TASK PROMPT:
Using the records that appear below, write out exactly the lines from the one with "s.kvBusy := rfl" through the one with "s.kvBoundary := rfl", keeping both end lines.

INPUT DATA:
/-- R198 to R204, R256 to R274: an attention instruction that meets no poisoned tile takes its entries in order, writes the outputs of each, the STATUS
byte of each entry, its flags, and is performed; ATTN.BWD with stored lines reads them first. Outputs that R180, R258 or R272 leave
undefined are free bytes in the same places. SORTB writes the sorted list and the counts. -/
def Obligations.AttentionInstructions : Prop :=
  ∀ (c : CoreId) (e : Engine) (n steps : Nat) (x : CtxId) (i : Item) (k' : Core) (s : State),
    let k := s.core c
    let es := planOf i i.chain
    let sts := statuses s i es i.snaps
    let all := numbered (List.zip (List.zip es i.snaps) (List.zip sts (areaStarts i.mode.d i.s3 es)))
    let effect (outs : List AttnOut) : State :=
      ((((s.frameErrors i es i.snaps).modTh c (fun _ => k'.th)).applyOut c i x es (List.zip es (List.zip i.snaps outs))).putStatuses c i
        (listChanged k i) sts).performed c i
    let fwd := effect (all.map (fun y => fwdEntry s k i y.2.1.1 y.2.1.2 y.2.2.1))
    let bwd := effect (all.map (fun y => bwdEntry s k i (linesOf i y.1) y.2.2.2 y.2.1.1 y.2.1.2 y.2.2.1))
    (attnPoison k i = false → k.popAll (popsOf [i.qTile]) = some k' →
      (Runs s c e n .attnFwd x i → i.fwd = true → exec (.attnFwd c (.run e n none)) s = .next fwd) ∧
      (Runs s c e n .attnBwd x i → i.fwd = false → i.stored = false → exec (.attnBwd c (.run e n none)) s = .next (bwd.finishStored c e n)) ∧
      (s.up = true → k.runCtx = some x → (k.queue e)[n]? = some i → i.kind = .attnBwd → i.phase = .held .link → i.out = 0 → i.fwd = false →
        exec (.attnBwd c (.run e n none)) s = .next bwd)) ∧
    (Runs s c e n .attnBwd x i → i.stored = true → linesPoison s x i es = false →
      exec (.attnBwd c (.run e n none)) s = .next ((((storedPieces i es).foldl (fun t p => t.askLine c i x p.1 p.2.1 p.2.2) s).modCore c
        (fun q => q.modItem i.serial (fun j => { j with phase := .held .link }))).finishStored c e n)) ∧
    (Runs s c e n .sortb x i → headSortb k i = .ok steps →
      let meets := overlap i.s1.toNat (8 * sortCount i) i.s3.toNat (8 * sortCount i + 64)
      exec (.sortb c (.run e n none)) s = .next ((s.padOut c meets (i.s3.toNat, sortOut k i)).performed c i) ∧
      (meets = false → exec (.sortb c (.run e n none)) s = .next (s.setCore c (donePerformed i (k.padWrite i.s3.toNat (sortOut k i))))))
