/-! setCore: every field but cores. -/

@[simp] theorem State.setCore_pending (s : State) (c : CoreId) (x : Core) : (s.setCore c x).pending = s.pending := rfl
@[simp] theorem State.setCore_fresh (s : State) (c : CoreId) (x : Core) : (s.setCore c x).fresh = s.fresh := rfl
@[simp] theorem State.setCore_rdata (s : State) (c : CoreId) (x : Core) : (s.setCore c x).rdata = s.rdata := rfl
@[simp] theorem State.setCore_bell (s : State) (c : CoreId) (x : Core) : (s.setCore c x).bell = s.bell := rfl
@[simp] theorem State.setCore_life (s : State) (c : CoreId) (x : Core) : (s.setCore c x).life = s.life := rfl
@[simp] theorem State.setCore_pstate (s : State) (c : CoreId) (x : Core) : (s.setCore c x).pstate = s.pstate := rfl
@[simp] theorem State.setCore_boot (s : State) (c : CoreId) (x : Core) : (s.setCore c x).boot = s.boot := rfl
@[simp] theorem State.setCore_straps (s : State) (c : CoreId) (x : Core) : (s.setCore c x).straps = s.straps := rfl
@[simp] theorem State.setCore_resetN (s : State) (c : CoreId) (x : Core) : (s.setCore c x).resetN = s.resetN := rfl
@[simp] theorem State.setCore_powerGood (s : State) (c : CoreId) (x : Core) : (s.setCore c x).powerGood = s.powerGood := rfl
@[simp] theorem State.setCore_reading (s : State) (c : CoreId) (x : Core) : (s.setCore c x).reading = s.reading := rfl
@[simp] theorem State.setCore_mem (s : State) (c : CoreId) (x : Core) : (s.setCore c x).mem = s.mem := rfl
@[simp] theorem State.setCore_memPoison (s : State) (c : CoreId) (x : Core) : (s.setCore c x).memPoison = s.memPoison := rfl
@[simp] theorem State.setCore_net (s : State) (c : CoreId) (x : Core) : (s.setCore c x).net = s.net := rfl
@[simp] theorem State.setCore_lastBulk (s : State) (c : CoreId) (x : Core) : (s.setCore c x).lastBulk = s.lastBulk := rfl
@[simp] theorem State.setCore_lastNarrow (s : State) (c : CoreId) (x : Core) : (s.setCore c x).lastNarrow = s.lastNarrow := rfl
@[simp] theorem State.setCore_laneLast (s : State) (c : CoreId) (x : Core) : (s.setCore c x).laneLast = s.laneLast := rfl
@[simp] theorem State.setCore_scrubAt (s : State) (c : CoreId) (x : Core) : (s.setCore c x).scrubAt = s.scrubAt := rfl
@[simp] theorem State.setCore_wrecBase (s : State) (c : CoreId) (x : Core) : (s.setCore c x).wrecBase = s.wrecBase := rfl
@[simp] theorem State.setCore_wrecCount (s : State) (c : CoreId) (x : Core) : (s.setCore c x).wrecCount = s.wrecCount := rfl
@[simp] theorem State.setCore_flushBusy (s : State) (c : CoreId) (x : Core) : (s.setCore c x).flushBusy = s.flushBusy := rfl
@[simp] theorem State.setCore_flushAll (s : State) (c : CoreId) (x : Core) : (s.setCore c x).flushAll = s.flushAll := rfl
@[simp] theorem State.setCore_flushCtx (s : State) (c : CoreId) (x : Core) : (s.setCore c x).flushCtx = s.flushCtx := rfl
@[simp] theorem State.setCore_ttbase (s : State) (c : CoreId) (x : Core) : (s.setCore c x).ttbase = s.ttbase := rfl
@[simp] theorem State.setCore_winA (s : State) (c : CoreId) (x : Core) : (s.setCore c x).winA = s.winA := rfl
@[simp] theorem State.setCore_winB (s : State) (c : CoreId) (x : Core) : (s.setCore c x).winB = s.winB := rfl
@[simp] theorem State.setCore_impA (s : State) (c : CoreId) (x : Core) : (s.setCore c x).impA = s.impA := rfl
@[simp] theorem State.setCore_impB (s : State) (c : CoreId) (x : Core) : (s.setCore c x).impB = s.impB := rfl
@[simp] theorem State.setCore_lib (s : State) (c : CoreId) (x : Core) : (s.setCore c x).lib = s.lib := rfl
@[simp] theorem State.setCore_libPages (s : State) (c : CoreId) (x : Core) : (s.setCore c x).libPages = s.libPages := rfl
@[simp] theorem State.setCore_parity (s : State) (c : CoreId) (x : Core) : (s.setCore c x).parity = s.parity := rfl
@[simp] theorem State.setCore_libSrc (s : State) (c : CoreId) (x : Core) : (s.setCore c x).libSrc = s.libSrc := rfl
@[simp] theorem State.setCore_libBusy (s : State) (c : CoreId) (x : Core) : (s.setCore c x).libBusy = s.libBusy := rfl
@[simp] theorem State.setCore_libOp (s : State) (c : CoreId) (x : Core) : (s.setCore c x).libOp = s.libOp := rfl
@[simp] theorem State.setCore_libResult (s : State) (c : CoreId) (x : Core) : (s.setCore c x).libResult = s.libResult := rfl
@[simp] theorem State.setCore_libPendingResult (s : State) (c : CoreId) (x : Core) : (s.setCore c x).libPendingResult = s.libPendingResult := rfl
@[simp] theorem State.setCore_libRetryOk (s : State) (c : CoreId) (x : Core) : (s.setCore c x).libRetryOk = s.libRetryOk := rfl
@[simp] theorem State.setCore_libRebuilt (s : State) (c : CoreId) (x : Core) : (s.setCore c x).libRebuilt = s.libRebuilt := rfl
@[simp] theorem State.setCore_libLost (s : State) (c : CoreId) (x : Core) : (s.setCore c x).libLost = s.libLost := rfl
@[simp] theorem State.setCore_dropWait (s : State) (c : CoreId) (x : Core) : (s.setCore c x).dropWait = s.dropWait := rfl
@[simp] theorem State.setCore_libRetry (s : State) (c : CoreId) (x : Core) : (s.setCore c x).libRetry = s.libRetry := rfl
@[simp] theorem State.setCore_migs (s : State) (c : CoreId) (x : Core) : (s.setCore c x).migs = s.migs := rfl
@[simp] theorem State.setCore_wlatch (s : State) (c : CoreId) (x : Core) : (s.setCore c x).wlatch = s.wlatch := rfl
@[simp] theorem State.setCore_libPage0 (s : State) (c : CoreId) (x : Core) : (s.setCore c x).libPage0 = s.libPage0 := rfl
@[simp] theorem State.setCore_libCount (s : State) (c : CoreId) (x : Core) : (s.setCore c x).libCount = s.libCount := rfl
@[simp] theorem State.setCore_formLines (s : State) (c : CoreId) (x : Core) : (s.setCore c x).formLines = s.formLines := rfl
@[simp] theorem State.setCore_unitsOut (s : State) (c : CoreId) (x : Core) : (s.setCore c x).unitsOut = s.unitsOut := rfl
@[simp] theorem State.setCore_epoch0 (s : State) (c : CoreId) (x : Core) : (s.setCore c x).epoch0 = s.epoch0 := rfl
@[simp] theorem State.setCore_epoch1 (s : State) (c : CoreId) (x : Core) : (s.setCore c x).epoch1 = s.epoch1 := rfl
@[simp] theorem State.setCore_devScratch (s : State) (c : CoreId) (x : Core) : (s.setCore c x).devScratch = s.devScratch := rfl
@[simp] theorem State.setCore_intr (s : State) (c : CoreId) (x : Core) : (s.setCore c x).intr = s.intr := rfl
@[simp] theorem State.setCore_intrEn (s : State) (c : CoreId) (x : Core) : (s.setCore c x).intrEn = s.intrEn := rfl
@[simp] theorem State.setCore_ctxs (s : State) (c : CoreId) (x : Core) : (s.setCore c x).ctxs = s.ctxs := rfl
@[simp] theorem State.setCore_ttCtxBase (s : State) (c : CoreId) (x : Core) : (s.setCore c x).ttCtxBase = s.ttCtxBase := rfl
@[simp] theorem State.setCore_ttBusy (s : State) (c : CoreId) (x : Core) : (s.setCore c x).ttBusy = s.ttBusy := rfl
@[simp] theorem State.setCore_ttResult (s : State) (c : CoreId) (x : Core) : (s.setCore c x).ttResult = s.ttResult := rfl
@[simp] theorem State.setCore_ttOp (s : State) (c : CoreId) (x : Core) : (s.setCore c x).ttOp = s.ttOp := rfl
@[simp] theorem State.setCore_ttCtx (s : State) (c : CoreId) (x : Core) : (s.setCore c x).ttCtx = s.ttCtx := rfl
@[simp] theorem State.setCore_pools (s : State) (c : CoreId) (x : Core) : (s.setCore c x).pools = s.pools := rfl
@[simp] theorem State.setCore_kvCtxs (s : State) (c : CoreId) (x : Core) : (s.setCore c x).kvCtxs = s.kvCtxs := rfl
@[simp] theorem State.setCore_slots (s : State) (c : CoreId) (x : Core) : (s.setCore c x).slots = s.slots := rfl
@[simp] theorem State.setCore_kvArg0 (s : State) (c : CoreId) (x : Core) : (s.setCore c x).kvArg0 = s.kvArg0 := rfl
@[simp] theorem State.setCore_kvArg1 (s : State) (c : CoreId) (x : Core) : (s.setCore c x).kvArg1 = s.kvArg1 := rfl
@[simp] theorem State.setCore_kvArg2 (s : State) (c : CoreId) (x : Core) : (s.setCore c x).kvArg2 = s.kvArg2 := rfl
@[simp] theorem State.setCore_kvBusy (s : State) (c : CoreId) (x : Core) : (s.setCore c x).kvBusy = s.kvBusy := rfl
@[simp] theorem State.setCore_kvResult (s : State) (c : CoreId) (x : Core) : (s.setCore c x).kvResult = s.kvResult := rfl
@[simp] theorem State.setCore_kvOp (s : State) (c : CoreId) (x : Core) : (s.setCore c x).kvOp = s.kvOp := rfl
@[simp] theorem State.setCore_kvSlot (s : State) (c : CoreId) (x : Core) : (s.setCore c x).kvSlot = s.kvSlot := rfl
@[simp] theorem State.setCore_kvStep (s : State) (c : CoreId) (x : Core) : (s.setCore c x).kvStep = s.kvStep := rfl
@[simp] theorem State.setCore_kvBoundary (s : State) (c : CoreId) (x : Core) : (s.setCore c x).kvBoundary = s.kvBoundary := rfl
@[simp] theorem State.setCore_kvTrans (s : State) (c : CoreId) (x : Core) : (s.setCore c x).kvTrans = s.kvTrans := rfl
@[simp] theorem State.setCore_kvCommitting (s : State) (c : CoreId) (x : Core) : (s.setCore c x).kvCommitting = s.kvCommitting := rfl
@[simp] theorem State.setCore_kvEdit (s : State) (c : CoreId) (x : Core) : (s.setCore c x).kvEdit = s.kvEdit := rfl
@[simp] theorem State.setCore_retired (s : State) (c : CoreId) (x : Core) : (s.setCore c x).retired = s.retired := rfl
@[simp] theorem State.setCore_failedSets (s : State) (c : CoreId) (x : Core) : (s.setCore c x).failedSets = s.failedSets := rfl
@[simp] theorem State.setCore_chipId (s : State) (c : CoreId) (x : Core) : (s.setCore c x).chipId = s.chipId := rfl
@[simp] theorem State.setCore_chipValid (s : State) (c : CoreId) (x : Core) : (s.setCore c x).chipValid = s.chipValid := rfl
@[simp] theorem State.setCore_dims (s : State) (c : CoreId) (x : Core) : (s.setCore c x).dims = s.dims := rfl
@[simp] theorem State.setCore_routes (s : State) (c : CoreId) (x : Core) : (s.setCore c x).routes = s.routes := rfl
@[simp] theorem State.setCore_ports (s : State) (c : CoreId) (x : Core) : (s.setCore c x).ports = s.ports := rfl
@[simp] theorem State.setCore_inbox (s : State) (c : CoreId) (x : Core) : (s.setCore c x).inbox = s.inbox := rfl
@[simp] theorem State.setCore_asked (s : State) (c : CoreId) (x : Core) : (s.setCore c x).asked = s.asked := rfl
@[simp] theorem State.setCore_nextTag (s : State) (c : CoreId) (x : Core) : (s.setCore c x).nextTag = s.nextTag := rfl
@[simp] theorem State.setCore_incoming (s : State) (c : CoreId) (x : Core) : (s.setCore c x).incoming = s.incoming := rfl
@[simp] theorem State.setCore_stuck (s : State) (c : CoreId) (x : Core) : (s.setCore c x).stuck = s.stuck := rfl
@[simp] theorem State.setCore_heldIn (s : State) (c : CoreId) (x : Core) : (s.setCore c x).heldIn = s.heldIn := rfl
@[simp] theorem State.setCore_bellRoot (s : State) (c : CoreId) (x : Core) : (s.setCore c x).bellRoot = s.bellRoot := rfl
@[simp] theorem State.setCore_bellState (s : State) (c : CoreId) (x : Core) : (s.setCore c x).bellState = s.bellState := rfl
@[simp] theorem State.setCore_bellRate (s : State) (c : CoreId) (x : Core) : (s.setCore c x).bellRate = s.bellRate := rfl
@[simp] theorem State.setCore_bellMax (s : State) (c : CoreId) (x : Core) : (s.setCore c x).bellMax = s.bellMax := rfl
@[simp] theorem State.setCore_bellLost (s : State) (c : CoreId) (x : Core) : (s.setCore c x).bellLost = s.bellLost := rfl
@[simp] theorem State.setCore_bellStepped (s : State) (c : CoreId) (x : Core) : (s.setCore c x).bellStepped = s.bellStepped := rfl
@[simp] theorem State.setCore_bellSlew (s : State) (c : CoreId) (x : Core) : (s.setCore c x).bellSlew = s.bellSlew := rfl
@[simp] theorem State.setCore_power (s : State) (c : CoreId) (x : Core) : (s.setCore c x).power = s.power := rfl
@[simp] theorem State.setCore_sec (s : State) (c : CoreId) (x : Core) : (s.setCore c x).sec = s.sec := rfl
@[simp] theorem State.setCore_log (s : State) (c : CoreId) (x : Core) : (s.setCore c x).log = s.log := rfl
@[simp] theorem State.setCore_wdts (s : State) (c : CoreId) (x : Core) : (s.setCore c x).wdts = s.wdts := rfl
@[simp] theorem State.setCore_hartErr (s : State) (c : CoreId) (x : Core) : (s.setCore c x).hartErr = s.hartErr := rfl
@[simp] theorem State.setCore_sram (s : State) (c : CoreId) (x : Core) : (s.setCore c x).sram = s.sram := rfl
@[simp] theorem State.setCore_eths (s : State) (c : CoreId) (x : Core) : (s.setCore c x).eths = s.eths := rfl
@[simp] theorem State.setCore_pcie (s : State) (c : CoreId) (x : Core) : (s.setCore c x).pcie = s.pcie := rfl
@[simp] theorem State.setCore_mgtAddr (s : State) (c : CoreId) (x : Core) : (s.setCore c x).mgtAddr = s.mgtAddr := rfl
@[simp] theorem State.setCore_tap (s : State) (c : CoreId) (x : Core) : (s.setCore c x).tap = s.tap := rfl
@[simp] theorem State.setCore_perf (s : State) (c : CoreId) (x : Core) : (s.setCore c x).perf = s.perf := rfl
@[simp] theorem State.setCore_perfCopy (s : State) (c : CoreId) (x : Core) : (s.setCore c x).perfCopy = s.perfCopy := rfl
@[simp] theorem State.setCore_snapPending (s : State) (c : CoreId) (x : Core) : (s.setCore c x).snapPending = s.snapPending := rfl
@[simp] theorem State.setCore_snapValid (s : State) (c : CoreId) (x : Core) : (s.setCore c x).snapValid = s.snapValid := rfl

EXERCISE SOLUTION:
@[simp] theorem State.setCore_kvBusy (s : State) (c : CoreId) (x : Core) : (s.setCore c x).kvBusy = s.kvBusy := rfl
@[simp] theorem State.setCore_kvResult (s : State) (c : CoreId) (x : Core) : (s.setCore c x).kvResult = s.kvResult := rfl
@[simp] theorem State.setCore_kvOp (s : State) (c : CoreId) (x : Core) : (s.setCore c x).kvOp = s.kvOp := rfl
@[simp] theorem State.setCore_kvSlot (s : State) (c : CoreId) (x : Core) : (s.setCore c x).kvSlot = s.kvSlot := rfl
@[simp] theorem State.setCore_kvStep (s : State) (c : CoreId) (x : Core) : (s.setCore c x).kvStep = s.kvStep := rfl
@[simp] theorem State.setCore_kvBoundary (s : State) (c : CoreId) (x : Core) : (s.setCore c x).kvBoundary = s.kvBoundary := rfl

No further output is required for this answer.